(Collected data)
-*-*-
/-- The abort procedure ends a command as FAULT or waits. -/
theorem runAbort_status (es : List Event) (k : Nat) (s : State) (hb : s.busy = true)
    (hdone : (runAbort k es s).busy = false) : (runAbort k es s).status = .fault := by
  induction es generalizing k s with
  | nil => rfl
  | cons e es ih =>
    simp only [runAbort] at hdone ⊢
    cases hr : s.reply e with
    | none =>
      simp only [hr] at hdone
      simp [hb] at hdone
    | some r =>
      simp only [hr] at hdone ⊢
      exact ih _ _ (by simpa using hb) hdone

/-- A run that ends as OK had every event acknowledged without fault. -/
theorem acksAll_of_runItems_ok (items : List Item) (hl : ∀ it ∈ items, it.Lawful) (k : Nat) (s : State)
    (hb : s.busy = true) (hdone : (runItems k items s).busy = false) (hok : (runItems k items s).status = .ok) :
    s.acksAll (items.map Item.event) := by
  induction items generalizing k s with
  | nil => trivial
  | cons it rest ih =>
    obtain ⟨hack, hfault⟩ := hl it List.mem_cons_self
    simp only [runItems] at hdone hok
    cases hr : s.reply it.event with
    | none =>
      simp only [hr] at hdone
      simp [hb] at hdone
    | some r =>
      simp only [hr] at hdone hok
      cases r with
      | ok =>
        have hrest := ih (fun j hj => hl j (List.mem_cons_of_mem _ hj)) _ _ (by simpa [hack.busy] using hb) hdone hok
        refine ⟨hr, (State.acksAll_congr _ ?_ ?_ ?_).1 hrest⟩ <;> simp [hack.params, hack.answers, hack.answerRest]
      | fault =>
        rw [runAbort_status _ _ _ (by simpa [hfault.busy] using hb) hdone] at hok
        cases hok

/-- A command that completed as OK from its beginning has done what its state writes do. -/
theorem exec_ok {i : Instr} {s t : State} (hs : s.atStart) (h : exec i s = .next t) (hb : t.busy = false)
    (hok : t.status = .ok) : wellFormed s.params i = true ∧ s.acksAll (commandEvents s.params i) := by
  obtain ⟨hw, rfl⟩ | ⟨-, rfl⟩ := exec_cases h
  · rw [runCommand_atStart _ s hs] at hb hok
    have hacks := acksAll_of_runItems_ok _ (lawful_commandItems s.params i) 0 s.start rfl hb hok
    exact ⟨hw, (State.acksAll_congr (s := s) (t := s.start) _ rfl rfl rfl).1 hacks⟩
  · cases hok

/-- Settles O34: the command's state writes, of which `pstate` is read. -/
theorem transitionTable : Obligations.TransitionTable := by
  intro i s t hs h hb hok
  obtain ⟨hw, hacks⟩ := exec_ok hs h hb hok
  have ht := Host.Outcome.next.inj (h.symm.trans (exec_of_acksAll hw hs hacks))
  have hq : t.pstate = (writesOf (commandItems s.params i) s).pstate := ht ▸ rfl
  rw [hq]
  cases i with
  | init a b => rw [writesOf_init]; rfl
  | pon a b =>
    rw [writesOf_pon]
    have hon : (((s.panelSent modeSelectWord).panelOn).panelSent confirmOnWord).pstate = s.pstate.afterPon := rfl
    rw [hon]
    cases s.pstate <;> rfl
  | poff a b =>
    rw [writesOf_poff]
    have hoff : ((s.panelSent modeSelectWord).panelSent confirmOffWord).panelOff.pstate = s.pstate.afterPoff := rfl
    split <;> simp only [State.panelLost_pstate, hoff] <;> cases s.pstate <;> rfl
  | lum n b => rw [writesOf_lum]; rfl
  | orb h v => rw [writesOf_orb]; rfl
  | probe a b => rw [writesOf_probe]; rfl

/-! ### Waiting and going on (R24, R203) -/

/-- The event at a position of a command's list, with its state writes. -/
theorem exists_item_of_commandEvents {p : Params} {i : Instr} {k : Nat} {e : Event}
    (h : (commandEvents p i)[k]? = some e) : ∃ it, (commandItems p i)[k]? = some it ∧ it.event = e := by
  rw [commandEvents, List.getElem?_map] at h
  exact Option.map_eq_some_iff.1 h

/-- Settles O15: the run performs the first `k` events and offers the next. -/
theorem unacknowledgedEventWaits : Obligations.UnacknowledgedEventWaits := by
  intro i s k e hw hs hk hack hhold
  obtain ⟨it, hit, rfl⟩ := exists_item_of_commandEvents hk
  have hl : ∀ j ∈ (commandItems s.params i).take k, j.Lawful :=
    fun j hj => lawful_commandItems s.params i j (List.mem_of_mem_take hj)
  rw [take_commandEvents] at hack ⊢
  have hrun := runCommand_holdsAt _ (lawful_commandItems s.params i) s hs k it hit hack hhold
  obtain ⟨-, -, hanswers, htrace, hstatus, -, hbusy, -⟩ := performAll_spec _ hl 0 s.start
  have hseq := performAll_seq _ hl 0 s.start rfl
  rw [length_take_of_getElem? hit] at hanswers hseq
  refine ⟨_, (exec_eq_runCommand i s hw).trans (congrArg _ hrun), hbusy, by simpa using hseq, rfl, hstatus, htrace, ?_⟩
  rw [State.offer_answers, hanswers, List.tail_drop]
  rfl

/-- Settles O17: the run goes on with the events that are left. -/
theorem waitingCommandGoesOn : Obligations.WaitingCommandGoesOn := by
  intro i s k hw hb hs hack
  have hl : ∀ j ∈ (commandItems s.params i).drop k, j.Lawful :=
    fun j hj => lawful_commandItems s.params i j (List.mem_of_mem_drop hj)
  rw [drop_commandEvents] at hack ⊢
  have hrun : runCommand (commandItems s.params i) s =
      (performAll k ((commandItems s.params i).drop k) s).complete .ok := by
    simp only [runCommand, hb, hs]
    exact runItems_acksAll _ hl k s hack
  obtain ⟨-, -, -, htrace, -⟩ := performAll_spec _ hl k s
  exact ⟨_, (exec_eq_runCommand i s hw).trans (congrArg _ hrun), rfl, rfl, rfl, rfl, htrace⟩

end Sys2Proof.Machine
end

section
/-! PROOFS. The abort procedure (60_exceptions.md R196): what it does after any fault (O38), and what an aborted LUM, ORB,
INIT, PON, POFF and PROBE leave (O39 to O43). -/

namespace Sys2Proof.Machine

/-! ### A command whose event `k` faults -/

/-- The shadows, the power state record and the panel image are the same. -/
structure SameRecord (s t : State) : Prop where
  lum : t.lum = s.lum
  orbH : t.orbH = s.orbH
  orbV : t.orbV = s.orbV
  pstate : t.pstate = s.pstate
  preg : t.preg = s.preg

/-- The state the abort procedure leaves, from the state in which event `k` had been performed with its fault. -/
theorem exec_faultsAt {i : Instr} {s : State} {k : Nat} {e : Event} {r : Reply} (hw : wellFormed s.params i = true)
    (hs : s.atStart) (hf : s.FaultsAt (commandEvents s.params i) k e r) :
    ∃ it, (commandItems s.params i)[k]? = some it ∧ it.event = e ∧ exec i s = .next
      ((((it.onFault ((performAll 0 ((commandItems s.params i).take k) s.start).acknowledge e .fault)).enterAbort.acknowledge
        (.setLine .cs .high) r).moveTo (.aborting 1)).acknowledge (.wait (tIdle s.params.transport)) .ok
          |>.moveTo (.aborting 2)).completeFault := by
  obtain ⟨it, hit, rfl⟩ := exists_item_of_commandEvents hf.1
  refine ⟨it, hit, rfl, ?_⟩
  rw [exec_eq_runCommand i s hw, runCommand_faultsAt _ (lawful_commandItems s.params i) s hs k it hit r hf]

/-- Settles O38: of the state the abort procedure leaves, each named field is read off. -/
theorem abortProcedure : Obligations.AbortProcedure := by
  intro i s k e r hw hs hf
  obtain ⟨it, hit, rfl, hexec⟩ := exec_faultsAt hw hs hf
  have hfault := (lawful_commandItems s.params i it (List.mem_of_getElem? hit)).2
  have hl : ∀ j ∈ (commandItems s.params i).take k, j.Lawful :=
    fun j hj => lawful_commandItems s.params i j (List.mem_of_mem_take hj)
  obtain ⟨-, -, hanswers, htrace, -⟩ := performAll_spec _ hl 0 s.start
  rw [length_take_of_getElem? hit] at hanswers
  refine ⟨_, hexec, ?_, rfl, rfl, rfl, rfl, rfl, rfl, ?_, fun id level he hid => ?_, ?_⟩
  · simp [hfault.trace, htrace, take_commandEvents]
  · cases r <;> rfl
  · have hcs : ∀ level', Event.setLine .cs .high ≠ .setLine id level' := by
      rintro level' h
      cases h
      exact hid rfl
    simp only [State.completeFault_lines, State.moveTo_lines, State.acknowledge_lines, State.enterAbort_lines,
      hfault.lines]
    rw [Lines.get_afterEvent _ _ (by simp), Lines.get_afterEvent _ _ hcs, he, Lines.get_afterEvent_setLine]
  · simp [hfault.answers, hanswers, List.tail_drop]

/-- One more acknowledged event writes what the run itself writes. -/
theorem State.acknowledge_withRun (tr : List TraceEntry) (an : List Answer) (po : Option Event) (li : Lines) (q : Seq)
    (b : Bool) (s : State) (e : Event) (r : Reply) : (s.withRun tr an po li q b).acknowledge e r =
      s.withRun (tr ++ [⟨e, r⟩]) an.tail none (li.afterEvent e r) q b := rfl

theorem sameRecord_withRun (tr : List TraceEntry) (an : List Answer) (po : Option Event) (li : Lines) (q : Seq)
    (b : Bool) (s : State) : SameRecord s (s.withRun tr an po li q b) :=
  ⟨rfl, rfl, rfl, rfl, rfl⟩

/-- No operation of a run writes the record by itself. -/
theorem runClosed_sameRecord (s : State) : RunClosed (fun _ => True) (SameRecord s) where
  abortLine := trivial
  abortWait _ := trivial
  offer _ _ _ h := { h with }
  acknowledge _ _ _ _ h := { h with }
  moveTo _ _ h := { h with }
  enterAbort _ h := { h with }
  complete _ h := { h with }
  completeFault _ h := { h with }

/-- The abort procedure does not show in the record. -/
theorem sameRecord_abort {s u : State} (h : SameRecord s u) (e e' : Event) (r r' : Reply) (q q' : Seq) :
    SameRecord s ((((u.enterAbort.acknowledge e r).moveTo q).acknowledge e' r').moveTo q').completeFault := by
  have hrun := runClosed_sameRecord s
  exact hrun.completeFault _ (hrun.moveTo _ _ (hrun.acknowledge _ _ _ trivial
    (hrun.moveTo _ _ (hrun.acknowledge _ _ _ trivial (hrun.enterAbort _ h)))))

/-- Events that were all acknowledged leave what their state writes leave, but for what the run itself writes. -/
theorem performAll_eq_withRun (items : List Item) (h : ∀ it ∈ items, Apart it.onAck) (k : Nat) (s : State) :
    ∃ tr an po li q, performAll k items s = (writesOf items s).withRun tr an po li q s.busy := by
  by_cases hne : items = []
  · exact hne ▸ ⟨s.trace, s.answers, s.port, s.lines, s.seq, rfl⟩
  · exact ⟨_, _, _, _, _, performAll_eq items hne h k s⟩

/-- The record after an aborted command: the state writes of the events before the fault, and then those of the fault. -/
theorem faultsAt_record {i : Instr} {s t : State} {k : Nat} {e : Event} {r : Reply} (hw : wellFormed s.params i = true)
    (hs : s.atStart) (hf : s.FaultsAt (commandEvents s.params i) k e r) (h : exec i s = .next t) :
    ∃ it, (commandItems s.params i)[k]? = some it ∧
      SameRecord (it.onFault (writesOf ((commandItems s.params i).take k) s)) t := by
  obtain ⟨it, hit, -, hexec⟩ := exec_faultsAt hw hs hf
  refine ⟨it, hit, ?_⟩
  have hwrites := writeClosed_apart.commandItems s.params i
  have htake : ∀ j ∈ (commandItems s.params i).take k, Apart j.onAck := fun j hj => (hwrites j (List.mem_of_mem_take hj)).1
  have hfault := (hwrites it (List.mem_of_getElem? hit)).2
  obtain ⟨tr, an, po, li, q, hperform⟩ := performAll_eq_withRun _ htake 0 s.start
  rw [hperform, State.start_eq_withRun, writesOf_apart _ htake, State.acknowledge_withRun, hfault, hfault] at hexec
  rw [Host.Outcome.next.inj (h.symm.trans hexec)]
  exact sameRecord_abort (sameRecord_withRun _ _ _ _ _ _ _) _ _ _ _ _ _

/-! ### Positions in a list of events -/

/-- A position in two lists one after the other lies in the first or in the second, which says what comes before it. -/
theorem getElem?_append_cases {α : Type} {xs ys : List α} {k : Nat} {x : α} (h : (xs ++ ys)[k]? = some x) :
    (k < xs.length ∧ xs[k]? = some x ∧ (xs ++ ys).take k = xs.take k) ∨
    (xs.length ≤ k ∧ ys[k - xs.length]? = some x ∧ (xs ++ ys).take k = xs ++ ys.take (k - xs.length)) := by
  rcases Nat.lt_or_ge k xs.length with hk | hk
  · rw [List.getElem?_append_left hk] at h
    exact .inl ⟨hk, h, List.take_append_of_le_length hk.le⟩
  · rw [List.getElem?_append_right hk] at h
    exact .inr ⟨hk, h, by rw [List.take_append, List.take_of_length_le hk]⟩

/-- Before its last event a transaction has written nothing, and a fault of any of its events cuts it. -/
theorem txn_at {t : Transport} {bs : List Byte} {done cut : State → State} {k : Nat} {it : Item}
    (h : (txn t bs done cut)[k]? = some it) (s : State) :
    it.onFault = cut ∧ writesOf ((txn t bs done cut).take k) s = s := by
  refine ⟨(writes_of_mem_txn (List.mem_of_getElem? h)).2, writesOf_eq_self (fun j hj => ?_) s⟩
  have hk : k ≤ (txnHead t bs cut).length := by
    have := lt_length_of_getElem? h
    rw [txn_eq_head, List.length_append, List.length_singleton] at this
    omega
  rw [txn_eq_head, List.take_append_of_le_length hk] at hj
  exact onAck_of_mem_txnHead j (List.mem_of_mem_take hj)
-*-*-
Exercise goal: When you reach the line containing "have hrun : runCommand" in the data above, start copying exactly, and stop after the line containing "obtain ⟨-, -, -, htrace, -⟩".

Result for this exercise:
  have hrun : runCommand (commandItems s.params i) s =
      (performAll k ((commandItems s.params i).drop k) s).complete .ok := by
    simp only [runCommand, hb, hs]
    exact runItems_acksAll _ hl k s hack
  obtain ⟨-, -, -, htrace, -⟩ := performAll_spec _ hl k s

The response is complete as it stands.